Well, they have laser range-finders. So long as they don't have an
Aperture Science Hand-Held Dual-Portal Device, we should be OK.
If you haven't, go read the paper referenced at the bottom. It's very
readable.
Oh yeah, SLAM:
http://en.wikipedia.org/wiki/Simultaneous_localization_and_mapping
It's a bit non-obvious.
Although these robots don't "do" much, the theory behind it is quite
interesting. It's easy enough for one robot to explore and remember
where it's been, but how do you make it talk to another robot, who might
not even have visited some of these places?

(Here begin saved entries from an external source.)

-- ==== Sys2Proof/Laws/Encoding.lean ====
section
/-! SUPPORT. The decoder reads back each operand structure from the word that the encoder makes of it: every field of every
layout at every value its type admits. -/

namespace Sys2Proof

/-! Codes of the operand kinds. -/

@[simp] theorem Src.ofCode_code (a : Src) : Src.ofCode a.code = some a := by
  cases a with
  | port i => revert i; decide
  | byp i => revert i; decide
  | zero => rfl
  | ext => rfl
  | imm v => revert v; decide

theorem Src.code_lt (a : Src) : a.code < 32 := by cases a <;> simp [Src.code] <;> omega

@[simp] theorem Dst.ofCode_code (a : Dst) : Dst.ofCode a.code = some a := by
  cases a with
  | s i => revert i; decide
  | bs i => revert i; decide

theorem Dst.code_lt (a : Dst) : a.code < 64 := by cases a <;> simp [Dst.code] <;> omega

@[simp] theorem VReg.ofCode_code (a : VReg) : VReg.ofCode a.code = some a := by
  cases a with
  | v i => revert i; decide
  | bf i => revert i; decide

theorem VReg.code_lt (a : VReg) : a.code < 36 := by cases a <;> simp [VReg.code] <;> omega

@[simp] theorem FSrc.ofCode_code (a : FSrc) : FSrc.ofCode a.code = some a := by
  cases a with
  | r x => simp [FSrc.code, FSrc.ofCode, x.code_lt]
  | zero => rfl
  | ext => rfl
  | imm v => revert v; decide

theorem FSrc.code_lt (a : FSrc) : a.code < 64 := by
  cases a with
  | r x => have := x.code_lt; simp [FSrc.code]; omega
  | zero => decide
  | ext => decide
  | imm v => simp [FSrc.code]; omega

@[simp] theorem Scope.ofCode_code (a : Scope) : Scope.ofCode a.code = some a := by cases a <;> rfl

theorem Scope.code_lt (a : Scope) : a.code < 10 := by cases a <;> decide

@[simp] theorem Fmt.ofCode_code (a : Fmt) : Fmt.ofCode a.code = some a := by cases a <;> rfl

theorem Fmt.code_lt (a : Fmt) : a.code < 10 := by cases a <;> decide

@[simp] theorem Cond.ofCode_code (a : Cond) : Cond.ofCode a.code = some a := by cases a <;> rfl

theorem Cond.code_lt (a : Cond) : a.code < 12 := by cases a <;> decide

@[simp] theorem Lop.ofCode_code (a : Lop) : Lop.ofCode a.code = some a := by cases a <;> rfl

theorem Lop.code_lt (a : Lop) : a.code < 8 := by cases a <;> decide

@[simp] theorem CboKind.ofCode_code (a : CboKind) : CboKind.ofCode a.code = some a := by cases a <;> rfl

theorem CboKind.code_lt (a : CboKind) : a.code < 3 := by cases a <;> decide

@[simp] theorem XredOp.ofCode_code (a : XredOp) : XredOp.ofCode a.code = some a := by cases a <;> rfl

theorem XredOp.code_lt (a : XredOp) : a.code < 8 := by cases a <;> decide

@[simp] theorem CvtKind.ofCode_code (a : CvtKind) : CvtKind.ofCode a.code = some a := by cases a <;> rfl

theorem CvtKind.code_lt (a : CvtKind) : a.code < 11 := by cases a <;> decide

@[simp] theorem RMode.ofCode_code (a : RMode) : RMode.ofCode a.code = some a := by cases a <;> rfl

theorem RMode.code_lt (a : RMode) : a.code < 4 := by cases a <;> decide

@[simp] theorem VCond.ofCode_code (a : VCond) : VCond.ofCode a.code = some a := by cases a <;> rfl

theorem VCond.code_lt (a : VCond) : a.code < 16 := by cases a <;> decide

@[simp] theorem RedOp.ofCode_code (a : RedOp) : RedOp.ofCode a.code = some a := by cases a <;> rfl

theorem RedOp.code_lt (a : RedOp) : a.code < 9 := by cases a <;> decide

@[simp] theorem DotKind.ofCode_code (a : DotKind) : DotKind.ofCode a.code = some a := by cases a <;> rfl

theorem DotKind.code_lt (a : DotKind) : a.code < 4 := by cases a <;> decide

@[simp] theorem VSize.ofCode_code (a : VSize) : VSize.ofCode a.code = some a := by cases a <;> rfl

theorem VSize.code_lt (a : VSize) : a.code < 3 := by cases a <;> decide

@[simp] theorem Rop.ofCode_code (a : Rop) : Rop.ofCode a.code = some a := by cases a <;> rfl

theorem Rop.code_lt (a : Rop) : a.code < 6 := by cases a <;> decide

@[simp] theorem EType.ofCode_code (a : EType) : EType.ofCode a.code = some a := by cases a <;> rfl

theorem EType.code_lt (a : EType) : a.code < 10 := by cases a <;> decide

@[simp] theorem Rel.ofCode_code (a : Rel) : Rel.ofCode a.code = some a := by cases a <;> rfl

The idea is that the robots wander around, learning about their
surroundings. In the where-are-we game, one robot asks the other "where
are we?" If the robot has a name for the place where they are, it says
that. If it doesn't, it invents a new name (and remembers it). The first
robot remembers the answer. Repeat this a few times from different
locations, and gradually both robots come to call the same places by the
same names, and to mutually decide where one named area ends and another
begins.
Then use the go-to game to test whether it worked. One robot picks a
place name at random, says it to the other robot, and then they both
drive there. Given the size of the office, if both robots drove to a
random place, they would be within range of each other 9.2% of the time.
But when they actually played the go-to game, the robots came to the
same place 38% of the time. Which isn't bad, but isn't 100%. (Apparently
part of the problem was navigating around physical obstacles - including
the other robot.)
They also did similar things for inventing names for distances and
angles. Then one robot can say stuff like "if I start at X, facing Y,
and travel Z, where would I end up?" An interesting thing about this is
that one robot can ask the other about places which are impossible to
get to. (E.g., if I start in that corner and travel 3 meters through
that brick wall, what's the name of the place where I'd be? Well, the
robots can invent a name for it, but they can't actually *go* there.)

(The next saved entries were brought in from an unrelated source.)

-- ==== Sys2Proof/Laws/PerInstr.lean ====
section
/-! SUPPORT. Statements about every instruction as syntax, one lemma for each constructor: `RoundTrip` says that the decoder
reads an encoded instruction back. -/

namespace Sys2Proof.Laws.RoundTrip

/-- What the encoder makes of a well-formed instruction, followed by any words, decodes to it and leaves those words. -/
def Statement (i : Instr) : Prop :=
  i.wf = true → ∀ rest : List Nat, ∃ k ws, encode i = some (k, ws) ∧ decodeSyl k (ws ++ rest) = some (some i, rest)

theorem bits_zero (hi lo : Nat) : bits 0 hi lo = 0 := by simp [bits]

/-- A syllable that the raw decoder reads as `i` is read by `decodeSyl`, its IX syllable with it. -/
theorem of {i : Instr} {k : Kind} {w : Nat} {ix : Option W32} (hi lo : Nat) {op : Nat} (he : encode i = some (k, w :: ixWords ix))
    (hop : bits w hi lo = op) (h0 : op ≠ 0) (hix : ixeBit k w = boolCode ix.isSome) (hd : decodeRaw k w ix = some i) : Statement i := by
  intro hwf rest
  have hw : w ≠ 0 := by
    rintro rfl
    exact h0 (hop ▸ bits_zero hi lo)
  have hins : decodeIns k w ix = some i := by simp [decodeIns, hd, hwf]
  refine ⟨k, _, he, ?_⟩
  cases ix with
  | none => simp [decodeSyl, ixWords, hw, hix, hins, boolCode]
  | some x => simp [decodeSyl, ixWords, hw, hix, hins, boolCode]

/-- The same for a required IX syllable, given as a number. -/
theorem ofIx {i : Instr} {k : Kind} {w x : Nat} (hi lo : Nat) {op : Nat} (he : encode i = some (k, [w, x]))
    (hop : bits w hi lo = op) (h0 : op ≠ 0) (hix : ixeBit k w = 1) (hd : decodeRaw k w (some (BitVec.ofNat 32 x)) = some i) :
    Statement i := by
  intro hwf rest
  have hw : w ≠ 0 := by
    rintro rfl
    exact h0 (hop ▸ bits_zero hi lo)
  have hins : decodeIns k w (some (BitVec.ofNat 32 x)) = some i := by simp [decodeIns, hd, hwf]
  exact ⟨k, _, he, by simp [decodeSyl, hw, hix, hins]⟩

theorem first {α : Type} {a : Option α} {b : Option Instr} {f : α → Instr} {x : α} (h : a = some x) :
    (a.map f <|> b) = some (f x) := by rw [h]; rfl

theorem second {α β : Type} {a : Option α} {b : Option β} {f : α → Instr} {g : β → Instr} {x : β} (ha : a = none)
    (hb : b = some x) : (a.map f <|> b.map g) = some (g x) := by rw [ha, hb]; rfl

/-- An event has no encoding, and no rule of well-formedness lets it through. -/
theorem event {i : Instr} (h : i.wf = false) : Statement i := by
  intro hwf
  rw [h] at hwf
  contradiction

theorem br (o : OBr) : Statement (.br o) := by
  obtain ⟨_, h1, h2, _⟩ := o.enc_fields 1 (by decide)
  refine of (ix := o.ix) 26 20 rfl h1 (by decide) h2 ?_
  show decodeBr (bits (o.enc 1) 26 20) _ _ = _
  rw [h1]
  exact congrArg (Option.map Instr.br) (o.dec_enc 1 (by decide))

theorem brc (o : OBrc) : Statement (.brc o) := by
  obtain ⟨_, h1, h2, _, _, _⟩ := o.enc_fields 2 (by decide)
  refine of (ix := o.ix) 26 20 rfl h1 (by decide) h2 ?_
  show decodeBr (bits (o.enc 2) 26 20) _ _ = _
  rw [h1]
  exact congrArg (Option.map Instr.brc) (o.dec_enc 2 (by decide))

theorem brq (o : OBrq) : Statement (.brq o) := by
  obtain ⟨_, h1, h2, _, _, _, _⟩ := o.enc_fields 3 (by decide)
  refine of (ix := o.ix) 26 20 rfl h1 (by decide) h2 ?_
  show decodeBr (bits (o.enc 3) 26 20) _ _ = _
  rw [h1]
  exact congrArg (Option.map Instr.brq) (o.dec_enc 3 (by decide))

theorem jmpi (o : OBrA) : Statement (.jmpi o) := by
  obtain ⟨_, h1, h2, _, _⟩ := o.enc_fields 4 (by decide)
  refine of (ix := none) 26 20 rfl h1 (by decide) h2 ?_
  show decodeBr (bits (o.enc 4) 26 20) _ _ = _
  rw [h1]
  exact congrArg (Option.map Instr.jmpi) (o.dec_enc 4 (by decide))

theorem call (o : OBr) : Statement (.call o) := by
  obtain ⟨_, h1, h2, _⟩ := o.enc_fields 5 (by decide)
  refine of (ix := o.ix) 26 20 rfl h1 (by decide) h2 ?_
  show decodeBr (bits (o.enc 5) 26 20) _ _ = _
  rw [h1]
  exact congrArg (Option.map Instr.call) (o.dec_enc 5 (by decide))

theorem calli (o : OBrA) : Statement (.calli o) := by
  obtain ⟨_, h1, h2, _, _⟩ := o.enc_fields 6 (by decide)
  refine of (ix := none) 26 20 rfl h1 (by decide) h2 ?_
  show decodeBr (bits (o.enc 6) 26 20) _ _ = _
  rw [h1]
  exact congrArg (Option.map Instr.calli) (o.dec_enc 6 (by decide))

theorem ret (o : OBrA) : Statement (.ret o) := by
  obtain ⟨_, h1, h2, _, _⟩ := o.enc_fields 7 (by decide)
  refine of (ix := none) 26 20 rfl h1 (by decide) h2 ?_
  show decodeBr (bits (o.enc 7) 26 20) _ _ = _
  rw [h1]
  exact congrArg (Option.map Instr.ret) (o.dec_enc 7 (by decide))

theorem loop (o : OLoop) : Statement (.loop o) := by
  obtain ⟨_, h1, h2, _, _⟩ := o.enc_fields 8 (by decide)
  refine of (ix := o.ix) 26 20 rfl h1 (by decide) h2 ?_
  show decodeBr (bits (o.enc 8) 26 20) _ _ = _
  rw [h1]
  exact congrArg (Option.map Instr.loop) (o.dec_enc 8 (by decide))

theorem trap (o : OG) : Statement (.trap o) := by
  obtain ⟨_, h1, h2, _⟩ := o.enc_fields 9 (by decide)
  refine of (ix := none) 26 20 rfl h1 (by decide) h2 ?_
  show decodeBr (bits (o.enc 9) 26 20) _ _ = _
  rw [h1]
  exact congrArg (Option.map Instr.trap) (o.dec_enc 9 (by decide))

theorem eret (o : OG) : Statement (.eret o) := by
  obtain ⟨_, h1, h2, _⟩ := o.enc_fields 10 (by decide)
  refine of (ix := none) 26 20 rfl h1 (by decide) h2 ?_
  show decodeBr (bits (o.enc 10) 26 20) _ _ = _
  rw [h1]
  exact congrArg (Option.map Instr.eret) (o.dec_enc 10 (by decide))

theorem brk (o : OG) : Statement (.brk o) := by
  obtain ⟨_, h1, h2, _⟩ := o.enc_fields 11 (by decide)
  refine of (ix := none) 26 20 rfl h1 (by decide) h2 ?_
  show decodeBr (bits (o.enc 11) 26 20) _ _ = _
  rw [h1]
  exact congrArg (Option.map Instr.brk) (o.dec_enc 11 (by decide))

theorem ipf (o : OBr) : Statement (.ipf o) := by
  obtain ⟨_, h1, h2, _⟩ := o.enc_fields 12 (by decide)
  refine of (ix := o.ix) 26 20 rfl h1 (by decide) h2 ?_
  show decodeBr (bits (o.enc 12) 26 20) _ _ = _
  rw [h1]
  exact congrArg (Option.map Instr.ipf) (o.dec_enc 12 (by decide))

theorem ifence (o : OG) : Statement (.ifence o) := by
  obtain ⟨_, h1, h2, _⟩ := o.enc_fields 13 (by decide)
  refine of (ix := none) 26 20 rfl h1 (by decide) h2 ?_
  show decodeBr (bits (o.enc 13) 26 20) _ _ = _
  rw [h1]
  exact congrArg (Option.map Instr.ifence) (o.dec_enc 13 (by decide))

theorem wait (o : OWait) : Statement (.wait o) := by
  obtain ⟨_, h1, h2, _, _, _⟩ := o.enc_fields 14 (by decide)
  refine of (ix := none) 26 20 rfl h1 (by decide) h2 ?_
  show decodeBr (bits (o.enc 14) 26 20) _ _ = _
  rw [h1]
  exact congrArg (Option.map Instr.wait) (o.dec_enc 14 (by decide))

theorem fence (o : OFence) : Statement (.fence o) := by
  obtain ⟨_, h1, h2, _, _, _, _⟩ := o.enc_fields 15 (by decide)
  refine of (ix := none) 26 20 rfl h1 (by decide) h2 ?_
  show decodeBr (bits (o.enc 15) 26 20) _ _ = _
  rw [h1]
  exact congrArg (Option.map Instr.fence) (o.dec_enc 15 (by decide))

theorem fencer (o : OFencer) : Statement (.fencer o) := by
  obtain ⟨_, h1, h2, _, _, _⟩ := o.enc_fields 16 (by decide)
  refine ofIx 26 20 rfl h1 (by decide) h2 ?_
  show decodeBr (bits (o.enc 16) 26 20) _ _ = _
  rw [h1]
  exact congrArg (Option.map Instr.fencer) (o.dec_enc 16 (by decide))

theorem lwatch (o : OLwatch) : Statement (.lwatch o) := by
  obtain ⟨_, h1, h2, _, _, _, _⟩ := o.enc_fields 17 (by decide)
  refine of (ix := o.ix) 26 20 rfl h1 (by decide) h2 ?_
  show decodeBr (bits (o.enc 17) 26 20) _ _ = _
  rw [h1]
  exact congrArg (Option.map Instr.lwatch) (o.dec_enc 17 (by decide))

theorem wpark (o : OG) : Statement (.wpark o) := by
  obtain ⟨_, h1, h2, _⟩ := o.enc_fields 18 (by decide)
  refine of (ix := none) 26 20 rfl h1 (by decide) h2 ?_
  show decodeBr (bits (o.enc 18) 26 20) _ _ = _
  rw [h1]
  exact congrArg (Option.map Instr.wpark) (o.dec_enc 18 (by decide))

theorem add (o : OR3) : Statement (.add o) := by
  obtain ⟨_, h1, h2, _, _, _, _⟩ := o.enc_fields 1 0 (by decide) (by decide)
  refine of (ix := o.ix) 26 20 rfl h1 (by decide) h2 ?_
  show decodeSa (bits (o.enc 1 0) 26 20) _ _ = _
  rw [h1]
  exact congrArg (Option.map Instr.add) (o.dec_enc 1 0 (by decide) (by decide))

theorem sub (o : OR3) : Statement (.sub o) := by
  obtain ⟨_, h1, h2, _, _, _, _⟩ := o.enc_fields 2 0 (by decide) (by decide)
  refine of (ix := o.ix) 26 20 rfl h1 (by decide) h2 ?_
  show decodeSa (bits (o.enc 2 0) 26 20) _ _ = _
  rw [h1]
  exact congrArg (Option.map Instr.sub) (o.dec_enc 2 0 (by decide) (by decide))

theorem mul (o : OR3) : Statement (.mul o) := by
  obtain ⟨_, h1, h2, _, _, _, _⟩ := o.enc_fields 3 0 (by decide) (by decide)
  refine of (ix := o.ix) 26 20 rfl h1 (by decide) h2 ?_
  show decodeSa (bits (o.enc 3 0) 26 20) _ _ = _
  rw [h1]
  exact congrArg (Option.map Instr.mul) (o.dec_enc 3 0 (by decide) (by decide))

theorem mulh (o : OR3) : Statement (.mulh o) := by
  obtain ⟨_, h1, h2, _, _, _, _⟩ := o.enc_fields 4 0 (by decide) (by decide)
  refine of (ix := o.ix) 26 20 rfl h1 (by decide) h2 ?_
  show decodeSa (bits (o.enc 4 0) 26 20) _ _ = _
  rw [h1]
  exact congrArg (Option.map Instr.mulh) (o.dec_enc 4 0 (by decide) (by decide))

theorem mulhu (o : OR3) : Statement (.mulhu o) := by
  obtain ⟨_, h1, h2, _, _, _, _⟩ := o.enc_fields 5 0 (by decide) (by decide)
  refine of (ix := o.ix) 26 20 rfl h1 (by decide) h2 ?_
  show decodeSa (bits (o.enc 5 0) 26 20) _ _ = _
  rw [h1]
  exact congrArg (Option.map Instr.mulhu) (o.dec_enc 5 0 (by decide) (by decide))

theorem div (o : OR3) : Statement (.div o) := by
  obtain ⟨_, h1, h2, _, _, _, _⟩ := o.enc_fields 6 0 (by decide) (by decide)
  refine of (ix := o.ix) 26 20 rfl h1 (by decide) h2 ?_
  show decodeSa (bits (o.enc 6 0) 26 20) _ _ = _
  rw [h1]
  exact congrArg (Option.map Instr.div) (o.dec_enc 6 0 (by decide) (by decide))

theorem divu (o : OR3) : Statement (.divu o) := by
  obtain ⟨_, h1, h2, _, _, _, _⟩ := o.enc_fields 7 0 (by decide) (by decide)
  refine of (ix := o.ix) 26 20 rfl h1 (by decide) h2 ?_
  show decodeSa (bits (o.enc 7 0) 26 20) _ _ = _
  rw [h1]
  exact congrArg (Option.map Instr.divu) (o.dec_enc 7 0 (by decide) (by decide))

theorem rem (o : OR3) : Statement (.rem o) := by
  obtain ⟨_, h1, h2, _, _, _, _⟩ := o.enc_fields 8 0 (by decide) (by decide)
  refine of (ix := o.ix) 26 20 rfl h1 (by decide) h2 ?_
  show decodeSa (bits (o.enc 8 0) 26 20) _ _ = _
  rw [h1]
  exact congrArg (Option.map Instr.rem) (o.dec_enc 8 0 (by decide) (by decide))

theorem remu (o : OR3) : Statement (.remu o) := by
  obtain ⟨_, h1, h2, _, _, _, _⟩ := o.enc_fields 9 0 (by decide) (by decide)
  refine of (ix := o.ix) 26 20 rfl h1 (by decide) h2 ?_
  show decodeSa (bits (o.enc 9 0) 26 20) _ _ = _
  rw [h1]
  exact congrArg (Option.map Instr.remu) (o.dec_enc 9 0 (by decide) (by decide))

theorem and (o : OR3) : Statement (.and o) := by
  obtain ⟨_, h1, h2, _, _, _, _⟩ := o.enc_fields 10 0 (by decide) (by decide)
  refine of (ix := o.ix) 26 20 rfl h1 (by decide) h2 ?_
  show decodeSa (bits (o.enc 10 0) 26 20) _ _ = _
  rw [h1]
  exact congrArg (Option.map Instr.and) (o.dec_enc 10 0 (by decide) (by decide))

theorem or (o : OR3) : Statement (.or o) := by
  obtain ⟨_, h1, h2, _, _, _, _⟩ := o.enc_fields 11 0 (by decide) (by decide)
  refine of (ix := o.ix) 26 20 rfl h1 (by decide) h2 ?_
  show decodeSa (bits (o.enc 11 0) 26 20) _ _ = _
  rw [h1]
  exact congrArg (Option.map Instr.or) (o.dec_enc 11 0 (by decide) (by decide))

theorem xor (o : OR3) : Statement (.xor o) := by
  obtain ⟨_, h1, h2, _, _, _, _⟩ := o.enc_fields 12 0 (by decide) (by decide)
  refine of (ix := o.ix) 26 20 rfl h1 (by decide) h2 ?_
  show decodeSa (bits (o.enc 12 0) 26 20) _ _ = _
  rw [h1]
  exact congrArg (Option.map Instr.xor) (o.dec_enc 12 0 (by decide) (by decide))

theorem andn (o : OR3) : Statement (.andn o) := by
  obtain ⟨_, h1, h2, _, _, _, _⟩ := o.enc_fields 13 0 (by decide) (by decide)
  refine of (ix := o.ix) 26 20 rfl h1 (by decide) h2 ?_
  show decodeSa (bits (o.enc 13 0) 26 20) _ _ = _
  rw [h1]
  exact congrArg (Option.map Instr.andn) (o.dec_enc 13 0 (by decide) (by decide))

theorem shl (o : OR3) : Statement (.shl o) := by
  obtain ⟨_, h1, h2, _, _, _, _⟩ := o.enc_fields 14 0 (by decide) (by decide)
  refine of (ix := o.ix) 26 20 rfl h1 (by decide) h2 ?_
  show decodeSa (bits (o.enc 14 0) 26 20) _ _ = _
  rw [h1]
  exact congrArg (Option.map Instr.shl) (o.dec_enc 14 0 (by decide) (by decide))

theorem shr (o : OR3) : Statement (.shr o) := by
  obtain ⟨_, h1, h2, _, _, _, _⟩ := o.enc_fields 15 0 (by decide) (by decide)
  refine of (ix := o.ix) 26 20 rfl h1 (by decide) h2 ?_
  show decodeSa (bits (o.enc 15 0) 26 20) _ _ = _
  rw [h1]
  exact congrArg (Option.map Instr.shr) (o.dec_enc 15 0 (by decide) (by decide))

One of the fundamental things about language is that you can use it to
obtain information about things that you yourself have never
experienced. It's kind of abstract, but really useful.

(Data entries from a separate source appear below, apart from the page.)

/-- `es` stand at depths 0, 1, … of the stack, in this order. -/
abbrev State.atTop (s : State) (es : List Entry) : Prop :=
  ∀ i : Nat, ∀ h : i < es.length, (s.t.stk.map[i]?).bind s.t.entry = some (es.get ⟨i, h⟩)

/-- The pairs of formats that a product admits (R80). -/
abbrev pairs80 (f g : Fmt) : Prop :=
  (f ∈ [Fmt.bf16, .fp16] ∧ g ∈ [Fmt.bf16, .fp16]) ∨ (f ∈ [Fmt.e4m3, .e5m2] ∧ g ∈ [Fmt.e4m3, .e5m2]) ∨
    (f ∈ [Fmt.e2m1b32, .e2m1b16] ∧ g ∈ [Fmt.e2m1b32, .e2m1b16]) ∨ (f = .int8 ∧ g = .int8)

/-- Formats of one kind, floating and not blocked, or integer (R105). -/
abbrev allFloat (fs : List Fmt) : Prop := ∀ f ∈ fs, f ∈ [Fmt.fp32, .bf16, .fp16, .e4m3, .e5m2]
abbrev allInt (fs : List Fmt) : Prop := ∀ f ∈ fs, f ∈ [Fmt.int8, .int32]

/-- A command issues that reads `es`, pops `pops` entries and pushes one. -/
def State.makes (s : State) (es : List Entry) (pops : Nat) (f : Fmt) (rows cols : Nat) (op : Nat → CmdOp) : State :=
  s.issueCmd { reads := es.map (·.id), pops := pops, push := [{ fmt := f, rows := rows, cols := cols }] } op

/-- A matrix command takes the armed inversion with it (R361). -/
def State.makesMatrix (s : State) (es : List Entry) (pops : Nat) (push : List Desc) (op : Nat → CmdOp) : State :=
  let r := s.issueCmd { reads := es.map (·.id), pops := pops, push := push, inj := s.t.armed } op
  { r with t := { r.t with finj := s.t.finj &&& ~~~BitVec.ofNat 64 (2 ^ 32) } }

/-! Commands of the EK slot at their issue (R255, R311, R317). -/

/-- A command that counts in kc takes its place; it ends staging, and releases the fences that hold an access of its own, in classes
`cls` and ranges `rs`, and wait no longer (R216). -/
def State.withEk (s : State) (op : EkOp) (level : Level) (scope : Nat) (deferred : Bool) (cls : BitVec 6 := 0)
    (rs : List (Nat × Nat) := []) : State :=
  let r := s.endStaging
  let t := r.t.release cls rs false
  { r with t := { t with
      eks := r.t.eks ++ [{ id := r.t.seq, bundle := r.t.latch.addr, ins := r.t.latch.ins, root := r.t.dtroot, grp := (s.scope .grp).1
                           op := op, level := level, scope := scope, deferred := deferred
                           status := none, waiting := false, done := [], got := [], p := t.pts, tmax := 0 }]
      cnt := { r.t.cnt with kc := r.t.cnt.kc + 1 }, seq := r.t.seq + 1 } }

/-- No fence in force holds an access of these classes. -/
abbrev State.unfenced (s : State) (cls : BitVec 6) : Prop :=
  ∀ f ∈ s.t.fences, f.done = false → f.iss < s.t.bidx → f.succ &&& cls = 0

/-- Memory at its plainest: canonical, every write visible device-wide with no narrower order kept, nothing encrypted or poisoned, no
containment copy in error, and neither containment nor the host lost. -/
abbrev State.plain (s : State) : Prop :=
  s.mem.wf = true ∧ s.mem.narrow = [] ∧ s.mem.past = [] ∧ s.mem.tags = [] ∧ s.mem.poison = [] ∧ s.ros.copies = [] ∧
    s.dev.cLost = false ∧ s.dev.hostLost = false

/-! Values of FP32 patterns (R65, R66, R72). -/

/-- The value of a finite number. -/
def Num.val (x : Num) : ℚ :=
  match x with
  | .fin neg m e => (if neg then -1 else 1) * m * 2 ^ e
  | _ => 0

def finite32 (x : W32) : Prop := ∃ neg m e, dec32 x = .fin neg m e

def val32 (x : W32) : ℚ := (dec32 x).val

/-- `x` is `z` rounded once to the nearest FP32 value, ties to even; NX says whether it is inexact, and a result too large is an
infinity with OF and NX (R72, R73). -/
def Nearest (z : ℚ) (x : W32) (fl : Flags) : Prop :=
  if |z| < 2 ^ 128 - 2 ^ 103 then
    finite32 x ∧ (∀ y, finite32 y → |val32 x - z| ≤ |val32 y - z|) ∧
      (∀ y, finite32 y → val32 y ≠ val32 x → |val32 y - z| = |val32 x - z| → x.getLsbD 0 = false) ∧
      (fl.getLsbD 0 = true ↔ val32 x ≠ z) ∧ fl.getLsbD 2 = false
  else dec32 x = .inf (decide (z < 0)) ∧ fl = fOF ||| fNX

/-! Nodes that are about to end. -/

/-- The task has sent no token: each that it holds still waits for its DONE. Only a task that has may end DONE after a kill of its
node (R273, R372). -/
def Task.unsent (t : Task) : Prop := t.told = false ∧ ∀ e ∈ t.eks, ∀ d k, e.op = .token d k → e.deferred = true

/-! What the manual hard-wires. -/

/-- s0 is 0, p0 is 1 and p1 is 0, and in every facet q0 is all ones and q1 is 0 (R18, R178). -/
def Task.hardwired (t : Task) : Prop :=
  t.s.get 0 = 0 ∧ t.p.getLsbD 0 = true ∧ t.p.getLsbD 1 = false ∧
    ∀ f : Fin 8, (t.fac.get f).q.get 0 = 0xFFFF ∧ (t.fac.get f).q.get 1 = 0

/-- The invariant of a safe run: memory is in canonical form, and every task holds the hard-wired registers. -/
def State.Ok (s : State) : Prop := s.mem.wf = true ∧ ∀ t ∈ s.tasks, t.hardwired

end Sys2Proof.Machine
end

I find myself pondering several interesting questions about this
research. For example, they configured the robots to assign names to
areas roughly 3m across. But real people don't assign meanings to areas
of a particular /size/, but rather a particular /significance/. The
individual streets of a densely-populated city all have individual
unique names, but entire tracts of uninhabited forest or farmland have
no designated names at all.
For that matter, I've noticed that the apparent distance between two
places is somewhat unrelated to the actual geometric distance, and far
more related to /how interesting/ the route is. A route with lots of
memorable landmarks "seems longer" then a similar route that's fairly
featureless.
Also, place names are rarely unique. (Actually, forget "place"...
/names/ aren't very unique.) There just aren't that many combinations of
letters [which are utterable]. Instead, place names at least tend to be
hierachical. If I say "Church Street", you have no hope in hell of
figuring out where the **** that is. But if I say "Church Street,
Wolverton", there's some danger of you finding that.
I think a more interesting experiment might me to get multiple robots
(not just two) to cooperate in some goal-oriented task (rather than just
exchanging words for the fun of it). Say, put them in a maze, and
scatter coins around, and get them to work together to collect all the
coins. Have one robot say to another "if you go /that/ way, there's
loads of coins over there"...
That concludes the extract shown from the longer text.